## Work task
The answer must consist of every line in the data that contains "Scope".

## Material supplied
-- ==== Sys2Proof/Decode.lean ====
section
/-!
DEFINITION. Sys2Proof/Decode.lean: from bytes to instructions and back (R8, R69, R77-R82, and the tables of the
instruction chapters). decode is total on any bytes and names what it refuses; encode is written from the same tables.
-/

namespace Sys2Proof

/-- Why bytes are no instruction. -/
inductive DecodeError where
  | truncated      -- fewer than the four bytes of a word
  | notAssigned    -- an unassigned major or fn, a reserved code or a nonzero reserved field (R83)
  deriving DecidableEq, Repr

/-- The code of a ICond in an instruction word. -/
def ICond.code : ICond → Nat
  | .eq => 0
  | .ne => 1
  | .ltSg => 2
  | .leSg => 3
  | .gtSg => 4
  | .geSg => 5
  | .ltUs => 6
  | .leUs => 7
  | .gtUs => 8
  | .geUs => 9

/-- The ICond of a code; reserved codes have none. -/
def ICond.ofCode? (c : Nat) : Option ICond :=
  match c with
  | 0 => some .eq
  | 1 => some .ne
  | 2 => some .ltSg
  | 3 => some .leSg
  | 4 => some .gtSg
  | 5 => some .geSg
  | 6 => some .ltUs
  | 7 => some .leUs
  | 8 => some .gtUs
  | 9 => some .geUs
  | _ => none

/-- The code of a FCond in an instruction word. -/
def FCond.code : FCond → Nat
  | .eq => 0
  | .ne => 1
  | .lt => 2
  | .le => 3
  | .gt => 4
  | .ge => 5
  | .un => 6
  | .or => 7

/-- The FCond of a code; reserved codes have none. -/
def FCond.ofCode? (c : Nat) : Option FCond :=
  match c with
  | 0 => some .eq
  | 1 => some .ne
  | 2 => some .lt
  | 3 => some .le
  | 4 => some .gt
  | 5 => some .ge
  | 6 => some .un
  | 7 => some .or
  | _ => none

/-- The code of a TCond in an instruction word. -/
def TCond.code : TCond → Nat
  | .eq => 0
  | .ne => 1
  | .lt => 2
  | .le => 3
  | .gt => 4
  | .ge => 5

/-- The TCond of a code; reserved codes have none. -/
def TCond.ofCode? (c : Nat) : Option TCond :=
  match c with
  | 0 => some .eq
  | 1 => some .ne
  | 2 => some .lt
  | 3 => some .le
  | 4 => some .gt
  | 5 => some .ge
  | _ => none

/-- The code of a TapFmt in an instruction word. -/
def TapFmt.code : TapFmt → Nat
  | .e8e0 => 0
  | .e8e1 => 1
  | .e8e2 => 2
  | .e16e1 => 3
  | .e16e2 => 4
  | .e32e2 => 5

/-- The TapFmt of a code; reserved codes have none. -/
def TapFmt.ofCode? (c : Nat) : Option TapFmt :=
  match c with
  | 0 => some .e8e0
  | 1 => some .e8e1
  | 2 => some .e8e2
  | 3 => some .e16e1
  | 4 => some .e16e2
  | 5 => some .e32e2
  | _ => none

/-- The code of a QmacFmt in an instruction word. -/
def QmacFmt.code : QmacFmt → Nat
  | .e8e0 => 0
  | .e8e1 => 1
  | .e8e2 => 2
  | .e16e1 => 3
  | .e16e2 => 4

/-- The QmacFmt of a code; reserved codes have none. -/
def QmacFmt.ofCode? (c : Nat) : Option QmacFmt :=
  match c with
  | 0 => some .e8e0
  | 1 => some .e8e1
  | 2 => some .e8e2
  | 3 => some .e16e1
  | 4 => some .e16e2
  | _ => none

/-- The code of a QaddFmt in an instruction word. -/
def QaddFmt.code : QaddFmt → Nat
  | .e8e0 => 0
  | .e8e1 => 1
  | .e8e2 => 2
  | .e16e1 => 3
  | .e16e2 => 4
  | .e32e2 => 5
  | .f32 => 6
  | .sg => 7

/-- The QaddFmt of a code; reserved codes have none. -/
def QaddFmt.ofCode? (c : Nat) : Option QaddFmt :=
  match c with
  | 0 => some .e8e0
  | 1 => some .e8e1
  | 2 => some .e8e2
  | 3 => some .e16e1
  | 4 => some .e16e2
  | 5 => some .e32e2
  | 6 => some .f32
  | 7 => some .sg
  | _ => none

/-- The code of a QTarget in an instruction word. -/
def QTarget.code : QTarget → Nat
  | .e8e0 => 0
  | .e8e1 => 1
  | .e8e2 => 2
  | .e16e1 => 3
  | .e16e2 => 4
  | .e32e2 => 5
  | .f32 => 6
  | .sg => 7
  | .f64 => 8

/-- The QTarget of a code; reserved codes have none. -/
def QTarget.ofCode? (c : Nat) : Option QTarget :=
  match c with
  | 0 => some .e8e0
  | 1 => some .e8e1
  | 2 => some .e8e2
  | 3 => some .e16e1
  | 4 => some .e16e2
  | 5 => some .e32e2
  | 6 => some .f32
  | 7 => some .sg
  | 8 => some .f64
  | _ => none

/-- The code of a CvtFmt in an instruction word. -/
def CvtFmt.code : CvtFmt → Nat
  | .sg => 0
  | .us => 1
  | .sg64 => 2
  | .us64 => 3
  | .f32 => 4
  | .f64 => 5
  | .e8e0 => 6
  | .e8e1 => 7
  | .e8e2 => 8
  | .e16e1 => 9
  | .e16e2 => 10
  | .e32e2 => 11

/-- The CvtFmt of a code; reserved codes have none. -/
def CvtFmt.ofCode? (c : Nat) : Option CvtFmt :=
  match c with
  | 0 => some .sg
  | 1 => some .us
  | 2 => some .sg64
  | 3 => some .us64
  | 4 => some .f32
  | 5 => some .f64
  | 6 => some .e8e0
  | 7 => some .e8e1
  | 8 => some .e8e2
  | 9 => some .e16e1
  | 10 => some .e16e2
  | 11 => some .e32e2
  | _ => none

/-- The code of a RedOp in an instruction word. -/
def RedOp.code : RedOp → Nat
  | .addSg => 0
  | .addUs => 1
  | .addF32 => 2
  | .minSg => 3
  | .minUs => 4
  | .maxSg => 5
  | .maxUs => 6
  | .andB32 => 7
  | .orB32 => 8
  | .xorB32 => 9

/-- The RedOp of a code; reserved codes have none. -/
def RedOp.ofCode? (c : Nat) : Option RedOp :=
  match c with
  | 0 => some .addSg
  | 1 => some .addUs
  | 2 => some .addF32
  | 3 => some .minSg
  | 4 => some .minUs
  | 5 => some .maxSg
  | 6 => some .maxUs
  | 7 => some .andB32
  | 8 => some .orB32
  | 9 => some .xorB32
  | _ => none

/-- The code of a ScanOp in an instruction word. -/
def ScanOp.code : ScanOp → Nat
  | .incSg => 10
  | .incUs => 11
  | .incF32 => 12
  | .excSg => 13
  | .excUs => 14
  | .excF32 => 15

/-- The ScanOp of a code; reserved codes have none. -/
def ScanOp.ofCode? (c : Nat) : Option ScanOp :=
  match c with
  | 10 => some .incSg
  | 11 => some .incUs
  | 12 => some .incF32
  | 13 => some .excSg
  | 14 => some .excUs
  | 15 => some .excF32
  | _ => none

/-- The code of a LdKind in an instruction word. -/
def LdKind.code : LdKind → Nat
  | .b8zx => 0
  | .b8sx => 1
  | .b16zx => 2
  | .b16sx => 3
  | .b32 => 4
  | .b64 => 5
  | .b128 => 6

/-- The LdKind of a code; reserved codes have none. -/
def LdKind.ofCode? (c : Nat) : Option LdKind :=
  match c with
  | 0 => some .b8zx
  | 1 => some .b8sx
  | 2 => some .b16zx
  | 3 => some .b16sx
  | 4 => some .b32
  | 5 => some .b64
  | 6 => some .b128
  | _ => none

/-- The code of a StKind in an instruction word. -/
def StKind.code : StKind → Nat
  | .b8 => 0
  | .b16 => 2
  | .b32 => 4
  | .b64 => 5
  | .b128 => 6

/-- The StKind of a code; reserved codes have none. -/
def StKind.ofCode? (c : Nat) : Option StKind :=
  match c with
  | 0 => some .b8
  | 2 => some .b16
  | 4 => some .b32
  | 5 => some .b64
  | 6 => some .b128
  | _ => none

/-- The code of a PfLevel in an instruction word. -/
def PfLevel.code : PfLevel → Nat
  | .l1 => 0
  | .l3 => 1

/-- The PfLevel of a code; reserved codes have none. -/
def PfLevel.ofCode? (c : Nat) : Option PfLevel :=
  match c with
  | 0 => some .l1
  | 1 => some .l3
  | _ => none

/-- The code of a Scope in an instruction word. -/
def Scope.code : Scope → Nat
  | .fibre => 0
  | .team => 1
  | .cluster => 2
  | .device => 3
  | .domain => 4
  | .system => 5

/-- The Scope of a code; reserved codes have none. -/
def Scope.ofCode? (c : Nat) : Option Scope :=
  match c with
  | 0 => some .fibre
  | 1 => some .team
  | 2 => some .cluster
  | 3 => some .device
  | 4 => some .domain
  | 5 => some .system
  | _ => none

/-- The code of a AaccFmt in an instruction word. -/
def AaccFmt.code : AaccFmt → Nat
  | .f32 => 0
  | .sg => 1
  | .e16e1 => 2
  | .e16e2 => 3
  | .e32e2 => 4
  | .f64 => 5

/-- The AaccFmt of a code; reserved codes have none. -/
def AaccFmt.ofCode? (c : Nat) : Option AaccFmt :=
  match c with
  | 0 => some .f32
  | 1 => some .sg
  | 2 => some .e16e1
  | 3 => some .e16e2
  | 4 => some .e32e2
  | 5 => some .f64
  | _ => none

/-- The code of a UCond in an instruction word. -/
def UCond.code : UCond → Nat
  | .eq => 0
  | .ne => 1
  | .ltSg => 2
  | .leSg => 3
  | .ltUs => 4
  | .leUs => 5

/-- The UCond of a code; reserved codes have none. -/
def UCond.ofCode? (c : Nat) : Option UCond :=
  match c with
  | 0 => some .eq
  | 1 => some .ne
  | 2 => some .ltSg
  | 3 => some .leSg
  | 4 => some .ltUs
  | 5 => some .leUs
  | _ => none

/-- The code of a RMode in an instruction word. -/
def RMode.code : RMode → Nat
  | .rne => 0
  | .rtz => 1
  | .rup => 2
  | .rdn => 3
  | .rna => 4
  | .dyn => 7

/-- The RMode of a code; reserved codes have none. -/
def RMode.ofCode? (c : Nat) : Option RMode :=
  match c with
  | 0 => some .rne
  | 1 => some .rtz
  | 2 => some .rup
  | 3 => some .rdn
  | 4 => some .rna
  | 7 => some .dyn
  | _ => none

/-- The code of a LKind in an instruction word. -/
def LKind.code : LKind → Nat
  | .none => 0
  | .bcast => 1
  | .rot => 2
  | .xor => 3

/-- The LKind of a code; reserved codes have none. -/
def LKind.ofCode? (c : Nat) : Option LKind :=
  match c with
  | 0 => some .none
  | 1 => some .bcast
  | 2 => some .rot
  | 3 => some .xor
  | _ => Option.none

/-- A one-bit field read as a Bool. -/
def bit1 (n : Nat) : Bool := n == 1

/-- The word of IADD (R101). -/
def decIadd (w : Nat) : Option Instr :=
  if bitsOf w 24 21 = 0 then some (.iadd (.ofNat 7 (bitsOf w 20 14)) (.ofNat 7 (bitsOf w 13 7)) (.ofNat 7 (bitsOf w 6 0))) else none

/-- The word of ISUB (R101). -/
def decIsub (w : Nat) : Option Instr :=
  if bitsOf w 24 21 = 1 then some (.isub (.ofNat 7 (bitsOf w 20 14)) (.ofNat 7 (bitsOf w 13 7)) (.ofNat 7 (bitsOf w 6 0))) else none

/-- The word of IMUL (R101). -/
def decImul (w : Nat) : Option Instr :=
  if bitsOf w 24 21 = 2 then some (.imul (.ofNat 7 (bitsOf w 20 14)) (.ofNat 7 (bitsOf w 13 7)) (.ofNat 7 (bitsOf w 6 0))) else none

/-- The word of IMULH_SG (R101). -/
def decImulhSg (w : Nat) : Option Instr :=
  if bitsOf w 24 21 = 3 then some (.imulhSg (.ofNat 7 (bitsOf w 20 14)) (.ofNat 7 (bitsOf w 13 7)) (.ofNat 7 (bitsOf w 6 0))) else none

/-- The word of IMULH_US (R101). -/
def decImulhUs (w : Nat) : Option Instr :=
  if bitsOf w 24 21 = 4 then some (.imulhUs (.ofNat 7 (bitsOf w 20 14)) (.ofNat 7 (bitsOf w 13 7)) (.ofNat 7 (bitsOf w 6 0))) else none

/-- The word of IMAD (R101). -/
def decImad (w : Nat) : Option Instr :=
  if bitsOf w 24 21 = 5 then some (.imad (.ofNat 7 (bitsOf w 20 14)) (.ofNat 7 (bitsOf w 13 7)) (.ofNat 7 (bitsOf w 6 0))) else none

/-- The word of IMIN_SG (R101). -/
def decIminSg (w : Nat) : Option Instr :=
  if bitsOf w 24 21 = 6 then some (.iminSg (.ofNat 7 (bitsOf w 20 14)) (.ofNat 7 (bitsOf w 13 7)) (.ofNat 7 (bitsOf w 6 0))) else none

/-- The word of IMIN_US (R101). -/
def decIminUs (w : Nat) : Option Instr :=
  if bitsOf w 24 21 = 7 then some (.iminUs (.ofNat 7 (bitsOf w 20 14)) (.ofNat 7 (bitsOf w 13 7)) (.ofNat 7 (bitsOf w 6 0))) else none

/-- The word of IMAX_SG (R101). -/
def decImaxSg (w : Nat) : Option Instr :=
  if bitsOf w 24 21 = 8 then some (.imaxSg (.ofNat 7 (bitsOf w 20 14)) (.ofNat 7 (bitsOf w 13 7)) (.ofNat 7 (bitsOf w 6 0))) else none

/-- The word of IMAX_US (R101). -/
def decImaxUs (w : Nat) : Option Instr :=
  if bitsOf w 24 21 = 9 then some (.imaxUs (.ofNat 7 (bitsOf w 20 14)) (.ofNat 7 (bitsOf w 13 7)) (.ofNat 7 (bitsOf w 6 0))) else none

/-- The word of IABS (R101). -/
def decIabs (w : Nat) : Option Instr :=
  if bitsOf w 24 21 = 10 ∧ bitsOf w 6 0 = 0 then some (.iabs (.ofNat 7 (bitsOf w 20 14)) (.ofNat 7 (bitsOf w 13 7))) else none

/-- The word of AND (R101). -/
def decAnd (w : Nat) : Option Instr :=
  if bitsOf w 24 21 = 0 then some (.and (.ofNat 7 (bitsOf w 20 14)) (.ofNat 7 (bitsOf w 13 7)) (.ofNat 7 (bitsOf w 6 0))) else none

/-- The word of OR (R101). -/
def decOr (w : Nat) : Option Instr :=
  if bitsOf w 24 21 = 1 then some (.or (.ofNat 7 (bitsOf w 20 14)) (.ofNat 7 (bitsOf w 13 7)) (.ofNat 7 (bitsOf w 6 0))) else none

/-- The word of XOR (R101). -/
def decXor (w : Nat) : Option Instr :=
  if bitsOf w 24 21 = 2 then some (.xor (.ofNat 7 (bitsOf w 20 14)) (.ofNat 7 (bitsOf w 13 7)) (.ofNat 7 (bitsOf w 6 0))) else none

/-- The word of ANDN (R101). -/
def decAndn (w : Nat) : Option Instr :=
  if bitsOf w 24 21 = 3 then some (.andn (.ofNat 7 (bitsOf w 20 14)) (.ofNat 7 (bitsOf w 13 7)) (.ofNat 7 (bitsOf w 6 0))) else none

/-- The word of SHL (R102). -/
def decShl (w : Nat) : Option Instr :=
  if bitsOf w 24 21 = 4 then some (.shl (.ofNat 7 (bitsOf w 20 14)) (.ofNat 7 (bitsOf w 13 7)) (.ofNat 7 (bitsOf w 6 0))) else none

/-- The word of SHR (R102). -/
def decShr (w : Nat) : Option Instr :=
  if bitsOf w 24 21 = 5 then some (.shr (.ofNat 7 (bitsOf w 20 14)) (.ofNat 7 (bitsOf w 13 7)) (.ofNat 7 (bitsOf w 6 0))) else none

/-- The word of SAR (R102). -/
def decSar (w : Nat) : Option Instr :=
  if bitsOf w 24 21 = 6 then some (.sar (.ofNat 7 (bitsOf w 20 14)) (.ofNat 7 (bitsOf w 13 7)) (.ofNat 7 (bitsOf w 6 0))) else none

## Exercise solution
/-- The code of a Scope in an instruction word. -/
def Scope.code : Scope → Nat
/-- The Scope of a code; reserved codes have none. -/
def Scope.ofCode? (c : Nat) : Option Scope :=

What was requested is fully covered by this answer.